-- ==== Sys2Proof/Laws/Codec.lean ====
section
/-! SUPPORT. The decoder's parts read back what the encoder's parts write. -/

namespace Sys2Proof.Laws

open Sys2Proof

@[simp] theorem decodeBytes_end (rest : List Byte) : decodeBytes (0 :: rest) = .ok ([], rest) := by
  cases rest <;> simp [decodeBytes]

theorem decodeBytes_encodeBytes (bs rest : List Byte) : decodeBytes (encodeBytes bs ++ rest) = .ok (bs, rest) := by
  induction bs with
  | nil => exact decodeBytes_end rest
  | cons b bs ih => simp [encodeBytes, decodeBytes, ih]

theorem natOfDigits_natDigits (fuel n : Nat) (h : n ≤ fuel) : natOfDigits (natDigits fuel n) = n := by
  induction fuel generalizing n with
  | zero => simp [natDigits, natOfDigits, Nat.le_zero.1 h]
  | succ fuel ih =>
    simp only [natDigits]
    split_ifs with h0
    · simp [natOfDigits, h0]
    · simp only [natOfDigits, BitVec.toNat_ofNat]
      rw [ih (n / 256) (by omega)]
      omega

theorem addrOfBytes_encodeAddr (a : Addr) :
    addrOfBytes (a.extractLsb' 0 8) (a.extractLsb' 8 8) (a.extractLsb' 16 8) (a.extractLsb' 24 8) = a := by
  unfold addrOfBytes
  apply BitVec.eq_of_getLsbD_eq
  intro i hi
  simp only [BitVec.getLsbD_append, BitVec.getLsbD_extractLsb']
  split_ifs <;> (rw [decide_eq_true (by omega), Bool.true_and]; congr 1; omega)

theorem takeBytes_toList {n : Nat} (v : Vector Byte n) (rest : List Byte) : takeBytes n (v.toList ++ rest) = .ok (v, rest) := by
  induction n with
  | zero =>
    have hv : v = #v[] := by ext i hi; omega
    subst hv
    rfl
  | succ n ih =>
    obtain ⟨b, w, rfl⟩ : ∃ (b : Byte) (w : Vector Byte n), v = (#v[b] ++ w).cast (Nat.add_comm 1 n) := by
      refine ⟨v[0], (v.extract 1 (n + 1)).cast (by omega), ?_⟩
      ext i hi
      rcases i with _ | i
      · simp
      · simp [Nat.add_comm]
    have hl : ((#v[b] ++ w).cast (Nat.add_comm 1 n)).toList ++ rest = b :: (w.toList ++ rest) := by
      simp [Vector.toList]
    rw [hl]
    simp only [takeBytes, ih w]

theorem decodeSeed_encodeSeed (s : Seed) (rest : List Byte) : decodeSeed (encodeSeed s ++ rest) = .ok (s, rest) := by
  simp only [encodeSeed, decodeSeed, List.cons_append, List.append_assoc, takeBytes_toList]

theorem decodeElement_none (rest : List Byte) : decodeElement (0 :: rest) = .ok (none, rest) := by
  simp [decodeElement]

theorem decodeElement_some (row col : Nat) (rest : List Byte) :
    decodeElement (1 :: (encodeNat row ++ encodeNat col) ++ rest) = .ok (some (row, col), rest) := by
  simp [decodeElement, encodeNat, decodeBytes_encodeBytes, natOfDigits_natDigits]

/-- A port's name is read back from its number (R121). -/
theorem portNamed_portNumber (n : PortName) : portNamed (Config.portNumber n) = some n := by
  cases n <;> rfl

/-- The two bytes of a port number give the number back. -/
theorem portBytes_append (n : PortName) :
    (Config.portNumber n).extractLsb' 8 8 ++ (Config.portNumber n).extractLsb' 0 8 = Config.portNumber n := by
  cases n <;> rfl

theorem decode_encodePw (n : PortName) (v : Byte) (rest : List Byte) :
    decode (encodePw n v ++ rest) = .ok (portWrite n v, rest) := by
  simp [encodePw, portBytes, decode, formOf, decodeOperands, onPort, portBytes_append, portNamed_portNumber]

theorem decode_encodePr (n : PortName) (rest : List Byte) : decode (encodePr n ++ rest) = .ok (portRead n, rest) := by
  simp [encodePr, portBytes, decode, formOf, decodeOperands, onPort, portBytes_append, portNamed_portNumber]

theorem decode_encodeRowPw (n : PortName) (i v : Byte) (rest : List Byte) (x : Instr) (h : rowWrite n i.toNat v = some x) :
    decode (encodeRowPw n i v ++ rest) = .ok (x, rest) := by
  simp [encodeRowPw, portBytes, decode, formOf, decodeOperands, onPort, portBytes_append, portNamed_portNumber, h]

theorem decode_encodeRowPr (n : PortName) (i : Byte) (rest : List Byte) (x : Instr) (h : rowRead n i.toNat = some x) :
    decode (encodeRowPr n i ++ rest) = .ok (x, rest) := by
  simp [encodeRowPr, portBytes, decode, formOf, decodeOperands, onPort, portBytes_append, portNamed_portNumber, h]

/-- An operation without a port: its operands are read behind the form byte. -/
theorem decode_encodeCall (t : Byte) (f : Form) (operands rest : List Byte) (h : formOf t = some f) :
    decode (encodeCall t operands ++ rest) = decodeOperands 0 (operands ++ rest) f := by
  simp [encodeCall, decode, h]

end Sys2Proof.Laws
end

※ ※ ※

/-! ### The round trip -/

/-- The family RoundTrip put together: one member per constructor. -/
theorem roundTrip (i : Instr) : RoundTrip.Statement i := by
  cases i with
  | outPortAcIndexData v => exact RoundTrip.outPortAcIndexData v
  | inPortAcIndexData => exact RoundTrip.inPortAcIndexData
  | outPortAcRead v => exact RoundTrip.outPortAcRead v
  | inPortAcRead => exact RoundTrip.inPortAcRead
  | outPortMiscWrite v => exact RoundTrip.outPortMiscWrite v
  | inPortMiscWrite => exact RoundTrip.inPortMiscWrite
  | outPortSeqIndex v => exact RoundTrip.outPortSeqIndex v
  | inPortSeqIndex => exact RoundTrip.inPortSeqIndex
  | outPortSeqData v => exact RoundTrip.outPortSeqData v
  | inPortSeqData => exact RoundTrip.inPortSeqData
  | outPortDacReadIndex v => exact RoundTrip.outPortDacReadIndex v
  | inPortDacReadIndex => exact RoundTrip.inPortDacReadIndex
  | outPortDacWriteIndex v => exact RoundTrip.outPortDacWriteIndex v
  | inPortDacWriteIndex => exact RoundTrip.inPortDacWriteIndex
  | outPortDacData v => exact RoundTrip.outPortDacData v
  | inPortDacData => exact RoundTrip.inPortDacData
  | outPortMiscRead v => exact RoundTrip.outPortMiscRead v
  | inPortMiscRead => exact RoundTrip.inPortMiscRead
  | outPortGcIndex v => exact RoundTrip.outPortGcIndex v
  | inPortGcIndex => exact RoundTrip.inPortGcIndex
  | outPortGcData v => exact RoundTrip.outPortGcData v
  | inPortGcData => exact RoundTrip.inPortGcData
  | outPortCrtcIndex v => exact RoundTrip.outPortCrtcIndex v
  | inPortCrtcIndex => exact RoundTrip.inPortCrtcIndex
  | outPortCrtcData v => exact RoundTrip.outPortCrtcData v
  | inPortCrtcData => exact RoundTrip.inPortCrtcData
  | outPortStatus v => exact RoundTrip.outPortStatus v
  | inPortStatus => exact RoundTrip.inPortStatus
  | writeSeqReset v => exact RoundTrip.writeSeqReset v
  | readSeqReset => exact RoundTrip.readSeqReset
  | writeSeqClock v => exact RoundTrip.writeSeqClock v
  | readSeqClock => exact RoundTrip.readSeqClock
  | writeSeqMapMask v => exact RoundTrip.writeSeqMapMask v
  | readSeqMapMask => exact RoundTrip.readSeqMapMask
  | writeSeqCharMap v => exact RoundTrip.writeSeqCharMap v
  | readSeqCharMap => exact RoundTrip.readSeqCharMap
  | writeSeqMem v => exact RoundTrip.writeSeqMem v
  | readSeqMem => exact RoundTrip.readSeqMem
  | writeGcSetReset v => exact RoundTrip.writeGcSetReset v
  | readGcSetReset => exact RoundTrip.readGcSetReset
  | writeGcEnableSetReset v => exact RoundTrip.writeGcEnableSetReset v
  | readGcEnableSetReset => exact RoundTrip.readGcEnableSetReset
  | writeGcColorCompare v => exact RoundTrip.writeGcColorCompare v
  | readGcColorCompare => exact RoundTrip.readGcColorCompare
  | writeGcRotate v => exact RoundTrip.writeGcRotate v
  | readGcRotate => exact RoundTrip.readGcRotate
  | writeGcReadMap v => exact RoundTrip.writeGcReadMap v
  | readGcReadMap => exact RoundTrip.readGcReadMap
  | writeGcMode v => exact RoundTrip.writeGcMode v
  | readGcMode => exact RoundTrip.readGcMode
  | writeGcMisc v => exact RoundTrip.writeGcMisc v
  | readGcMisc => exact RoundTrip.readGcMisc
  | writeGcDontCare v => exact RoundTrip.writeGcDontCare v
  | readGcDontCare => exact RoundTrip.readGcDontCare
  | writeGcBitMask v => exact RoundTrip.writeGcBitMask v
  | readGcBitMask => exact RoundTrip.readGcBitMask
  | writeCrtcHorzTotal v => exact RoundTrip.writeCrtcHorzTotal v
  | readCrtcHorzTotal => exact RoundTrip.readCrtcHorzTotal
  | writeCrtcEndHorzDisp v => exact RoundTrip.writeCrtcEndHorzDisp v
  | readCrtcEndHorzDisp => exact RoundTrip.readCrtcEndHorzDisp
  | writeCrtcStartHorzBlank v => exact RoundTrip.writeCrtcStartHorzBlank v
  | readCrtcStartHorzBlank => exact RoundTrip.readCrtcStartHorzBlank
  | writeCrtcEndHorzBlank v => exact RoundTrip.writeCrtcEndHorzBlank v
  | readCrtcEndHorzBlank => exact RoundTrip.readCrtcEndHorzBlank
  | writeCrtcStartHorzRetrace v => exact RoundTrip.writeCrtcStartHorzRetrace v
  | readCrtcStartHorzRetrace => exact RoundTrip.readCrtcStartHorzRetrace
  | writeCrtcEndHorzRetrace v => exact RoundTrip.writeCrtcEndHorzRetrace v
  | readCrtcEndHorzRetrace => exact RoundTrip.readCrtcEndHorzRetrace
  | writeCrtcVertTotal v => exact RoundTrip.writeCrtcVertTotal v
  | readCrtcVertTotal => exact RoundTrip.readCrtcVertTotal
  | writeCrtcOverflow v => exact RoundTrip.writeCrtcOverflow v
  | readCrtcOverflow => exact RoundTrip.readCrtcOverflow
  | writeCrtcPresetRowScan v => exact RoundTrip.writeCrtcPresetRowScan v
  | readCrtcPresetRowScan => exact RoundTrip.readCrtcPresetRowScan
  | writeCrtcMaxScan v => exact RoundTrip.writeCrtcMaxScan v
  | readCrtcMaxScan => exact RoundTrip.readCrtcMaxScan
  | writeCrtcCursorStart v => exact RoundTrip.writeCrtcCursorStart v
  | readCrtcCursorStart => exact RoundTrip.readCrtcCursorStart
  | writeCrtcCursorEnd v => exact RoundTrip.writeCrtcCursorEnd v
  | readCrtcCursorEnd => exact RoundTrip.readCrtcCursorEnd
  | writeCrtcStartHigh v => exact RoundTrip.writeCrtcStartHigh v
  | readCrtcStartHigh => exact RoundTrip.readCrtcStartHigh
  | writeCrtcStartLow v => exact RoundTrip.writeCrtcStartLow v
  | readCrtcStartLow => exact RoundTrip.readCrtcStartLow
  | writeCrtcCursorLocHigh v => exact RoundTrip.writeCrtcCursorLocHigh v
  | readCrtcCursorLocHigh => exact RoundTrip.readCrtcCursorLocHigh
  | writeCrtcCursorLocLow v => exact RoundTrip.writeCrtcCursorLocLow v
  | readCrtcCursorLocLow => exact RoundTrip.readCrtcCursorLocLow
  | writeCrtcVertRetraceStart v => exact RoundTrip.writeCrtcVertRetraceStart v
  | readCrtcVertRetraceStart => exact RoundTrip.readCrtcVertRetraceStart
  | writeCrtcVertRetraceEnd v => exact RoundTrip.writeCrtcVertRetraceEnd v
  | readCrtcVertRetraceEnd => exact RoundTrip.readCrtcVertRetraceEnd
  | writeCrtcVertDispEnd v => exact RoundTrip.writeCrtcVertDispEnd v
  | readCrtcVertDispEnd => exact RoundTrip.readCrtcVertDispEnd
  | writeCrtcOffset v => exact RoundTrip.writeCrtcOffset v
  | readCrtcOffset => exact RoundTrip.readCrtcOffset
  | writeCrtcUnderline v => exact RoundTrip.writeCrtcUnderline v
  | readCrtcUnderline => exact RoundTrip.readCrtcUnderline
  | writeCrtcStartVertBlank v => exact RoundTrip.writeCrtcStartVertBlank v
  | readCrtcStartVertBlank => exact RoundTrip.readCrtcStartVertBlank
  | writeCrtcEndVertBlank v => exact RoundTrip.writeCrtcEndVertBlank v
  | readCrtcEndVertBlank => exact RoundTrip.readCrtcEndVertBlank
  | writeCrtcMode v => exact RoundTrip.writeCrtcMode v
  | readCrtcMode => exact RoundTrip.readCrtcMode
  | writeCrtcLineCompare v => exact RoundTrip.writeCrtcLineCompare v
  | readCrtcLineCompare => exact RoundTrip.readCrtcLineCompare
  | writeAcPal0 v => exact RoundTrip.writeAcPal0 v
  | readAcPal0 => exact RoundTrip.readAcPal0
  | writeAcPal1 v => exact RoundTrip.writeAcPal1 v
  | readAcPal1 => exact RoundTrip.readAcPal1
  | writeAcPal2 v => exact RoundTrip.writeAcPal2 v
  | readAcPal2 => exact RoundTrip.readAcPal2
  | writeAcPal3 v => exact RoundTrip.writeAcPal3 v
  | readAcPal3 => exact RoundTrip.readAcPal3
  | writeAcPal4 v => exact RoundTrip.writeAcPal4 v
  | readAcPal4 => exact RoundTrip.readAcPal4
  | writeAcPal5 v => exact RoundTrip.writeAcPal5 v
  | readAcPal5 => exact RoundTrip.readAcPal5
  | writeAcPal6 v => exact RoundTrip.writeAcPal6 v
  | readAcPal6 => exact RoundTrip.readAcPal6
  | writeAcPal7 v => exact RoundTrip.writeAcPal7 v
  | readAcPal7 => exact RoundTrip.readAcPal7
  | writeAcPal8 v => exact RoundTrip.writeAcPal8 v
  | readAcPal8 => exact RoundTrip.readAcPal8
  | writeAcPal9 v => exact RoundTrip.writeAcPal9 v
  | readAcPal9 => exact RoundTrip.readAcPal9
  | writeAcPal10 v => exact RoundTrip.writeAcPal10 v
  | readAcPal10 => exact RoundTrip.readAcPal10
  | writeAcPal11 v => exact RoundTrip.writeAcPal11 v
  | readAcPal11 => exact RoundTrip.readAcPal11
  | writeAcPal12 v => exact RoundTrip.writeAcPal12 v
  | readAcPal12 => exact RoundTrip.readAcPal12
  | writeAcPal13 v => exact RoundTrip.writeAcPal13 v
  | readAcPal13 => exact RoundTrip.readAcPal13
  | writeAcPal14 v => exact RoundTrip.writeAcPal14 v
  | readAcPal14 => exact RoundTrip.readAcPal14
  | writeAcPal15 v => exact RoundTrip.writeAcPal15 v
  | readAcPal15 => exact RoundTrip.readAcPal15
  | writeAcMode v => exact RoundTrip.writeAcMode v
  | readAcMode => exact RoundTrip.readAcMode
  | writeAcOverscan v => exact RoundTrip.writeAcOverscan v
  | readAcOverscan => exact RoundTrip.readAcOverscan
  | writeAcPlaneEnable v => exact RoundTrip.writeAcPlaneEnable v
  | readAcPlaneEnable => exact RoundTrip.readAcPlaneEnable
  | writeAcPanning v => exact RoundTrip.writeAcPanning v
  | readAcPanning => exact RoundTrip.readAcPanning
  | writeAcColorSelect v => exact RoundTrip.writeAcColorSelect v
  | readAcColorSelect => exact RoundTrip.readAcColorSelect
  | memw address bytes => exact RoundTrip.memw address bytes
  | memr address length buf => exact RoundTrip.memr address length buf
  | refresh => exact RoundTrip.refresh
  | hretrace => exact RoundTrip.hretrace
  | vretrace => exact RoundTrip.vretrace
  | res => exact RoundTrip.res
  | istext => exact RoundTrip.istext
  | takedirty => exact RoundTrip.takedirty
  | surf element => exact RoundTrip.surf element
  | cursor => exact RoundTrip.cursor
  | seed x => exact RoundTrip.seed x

※ ※ ※

__Problem description__:
In the data above, retype exactly and only the lines between the one holding "exact RoundTrip.writeCrtcCursorEnd v" and the one holding "readCrtcOffset => exact RoundTrip.readCrtcOffset", inclusive.

__Written answer__:
  | writeCrtcCursorEnd v => exact RoundTrip.writeCrtcCursorEnd v
  | readCrtcCursorEnd => exact RoundTrip.readCrtcCursorEnd
  | writeCrtcStartHigh v => exact RoundTrip.writeCrtcStartHigh v
  | readCrtcStartHigh => exact RoundTrip.readCrtcStartHigh
  | writeCrtcStartLow v => exact RoundTrip.writeCrtcStartLow v
  | readCrtcStartLow => exact RoundTrip.readCrtcStartLow
  | writeCrtcCursorLocHigh v => exact RoundTrip.writeCrtcCursorLocHigh v
  | readCrtcCursorLocHigh => exact RoundTrip.readCrtcCursorLocHigh
  | writeCrtcCursorLocLow v => exact RoundTrip.writeCrtcCursorLocLow v
  | readCrtcCursorLocLow => exact RoundTrip.readCrtcCursorLocLow
  | writeCrtcVertRetraceStart v => exact RoundTrip.writeCrtcVertRetraceStart v
  | readCrtcVertRetraceStart => exact RoundTrip.readCrtcVertRetraceStart
  | writeCrtcVertRetraceEnd v => exact RoundTrip.writeCrtcVertRetraceEnd v
  | readCrtcVertRetraceEnd => exact RoundTrip.readCrtcVertRetraceEnd
  | writeCrtcVertDispEnd v => exact RoundTrip.writeCrtcVertDispEnd v
  | readCrtcVertDispEnd => exact RoundTrip.readCrtcVertDispEnd
  | writeCrtcOffset v => exact RoundTrip.writeCrtcOffset v
  | readCrtcOffset => exact RoundTrip.readCrtcOffset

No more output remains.